From the line that includes "queue := xs" down to the final line of the data below, copy every line exactly and leave the rest out.

Extracted records =>
▬▬▬
-- ==== Sys2Proof/Machine/Transport.lean ====
section
/-! DEFINITION. The Transport operations as the core calls them (40_transport). -/

namespace Sys2Proof.Machine

/-- T_OPEN (R71). What INITIALIZE does with the answer is `afterOpen`. -/
def execTOpen (addr : BitVec 7) (s : State) : Host.Outcome State Fault Refusal :=
  .next (transportOpen addr s)

/-- T_WRITE (R72). The program counter is SEND_CMD's and SEND_FRAME's to advance. -/
def execTWrite (ctrl byte : Byte) (s : State) : Host.Outcome State Fault Refusal :=
  writeRegister ⟨ctrl, byte⟩ s

/-- T_CLOSE (R73). The caller then writes the sentinel back. -/
def execTClose (s : State) : Host.Outcome State Fault Refusal :=
  .next (closeBus s)

end Sys2Proof.Machine
end

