-- ==== Sys2Proof/Machine/Fetch.lean ====
section
/-! DEFINITION. Which of the steps of 44_display_controller R133 is enabled, and the instruction it runs:
the host's next request while idle, the write program's next entry while an operation is in progress. -/

namespace Sys2Proof.Machine

/-- What the machine does next. `run i s'` runs instruction `i` in `s'`, the state with the instruction's
words taken from where they were fetched. -/
inductive Action where
  /-- a Transport call is never answered: no step is enabled -/
  | stuck
  /-- the host has issued nothing: the core does nothing -/
  | idle
  /-- a request code that spells no operation is ignored (30_encoding R68) -/
  | ignore (s' : State)
  | run (i : Instr) (s' : State)
  /-- the open step: T_OPEN, then INITIALIZE's use of its answer -/
  | openBus
  /-- the write step inside a command: its next byte -/
  | resume (b : Byte) (rest : List Byte)
  /-- the encode step: ENCODE, then SEND_FRAME starts -/
  | encodeFrame (surf : Surface)
  | complete
  | abort (x : Xact)
  /-- the write step for an entry that the decoder names no command for: it is sent as it stands -/
  | send (x : Xact) (s' : State)
  /-- the encode step has no surface -/
  | noSurface

/-- The next entry of the write program, or, at its end, the encode or the complete step. The core sends
the entry at SEQ whatever it is (R133): the decoder names the instruction the entries spell, and where
it names none, or in a build with equal opcodes another one, the same bytes go out (log 31). -/
def nextEntry (s : State) : Action :=
  match s.cmdRest with
  | b :: rest => .resume b rest
  | [] =>
    match s.queue with
    | x :: rest =>
      match decodeWire s.par.ops (x :: rest) with
      | .ok i rest' => .run i { s with queue := rest' }
      | .reject _ => .send x { s with queue := rest }
    | [] =>
      match s.opk, s.pb with
      | .update, none =>
        match s.surf with
        | some surf => .encodeFrame surf
        | none => .noSurface
      | _, _ => .complete

/-- The next request of the host. -/
def nextRequest (s : State) : Action :=
  match s.reqs with
  | [] => .idle
  | r :: rest =>
    match decodeHost s.par.ops.host r with
    | some i => .run i { s with reqs := rest }
    | none => .ignore { s with reqs := rest }

/-- Exactly one step is enabled at a time (R133). -/
def nextAction (s : State) : Action :=
  if s.hung then .stuck
  else if s.busy then
    match s.raised with
    | some x => .abort x
    | none =>
      match s.opk with
      | .none => .openBus
      | .init => nextEntry s
      | .update => nextEntry s
  else nextRequest s

/-- The state with an open handle, as an operation in progress has one. -/
def holdHandle (h : Hnd) : Hnd :=
  match h with
  | .unopened => .opened 0
  | .opened t => .opened t

/-- The write program of an operation in progress has these transactions at `SEQ` (log 20). -/
def placeWire (xs : List Xact) (s : State) : State :=
  { s with
    hung := false
    busy := true
    raised := none
    opk := if s.opk = .none then .init else s.opk
    hnd := holdHandle s.hnd
    cmdRest := []
    queue := xs }

/-- The host's next request is this one, and the core is idle. -/
def placeRequest (r : HostRequest) (s : State) : State :=
  { s with hung := false, busy := false, reqs := r :: s.reqs }

end Sys2Proof.Machine
end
▬▬▬
Result of the task =>
    queue := xs }

/-- The host's next request is this one, and the core is idle. -/
def placeRequest (r : HostRequest) (s : State) : State :=
  { s with hung := false, busy := false, reqs := r :: s.reqs }

end Sys2Proof.Machine
end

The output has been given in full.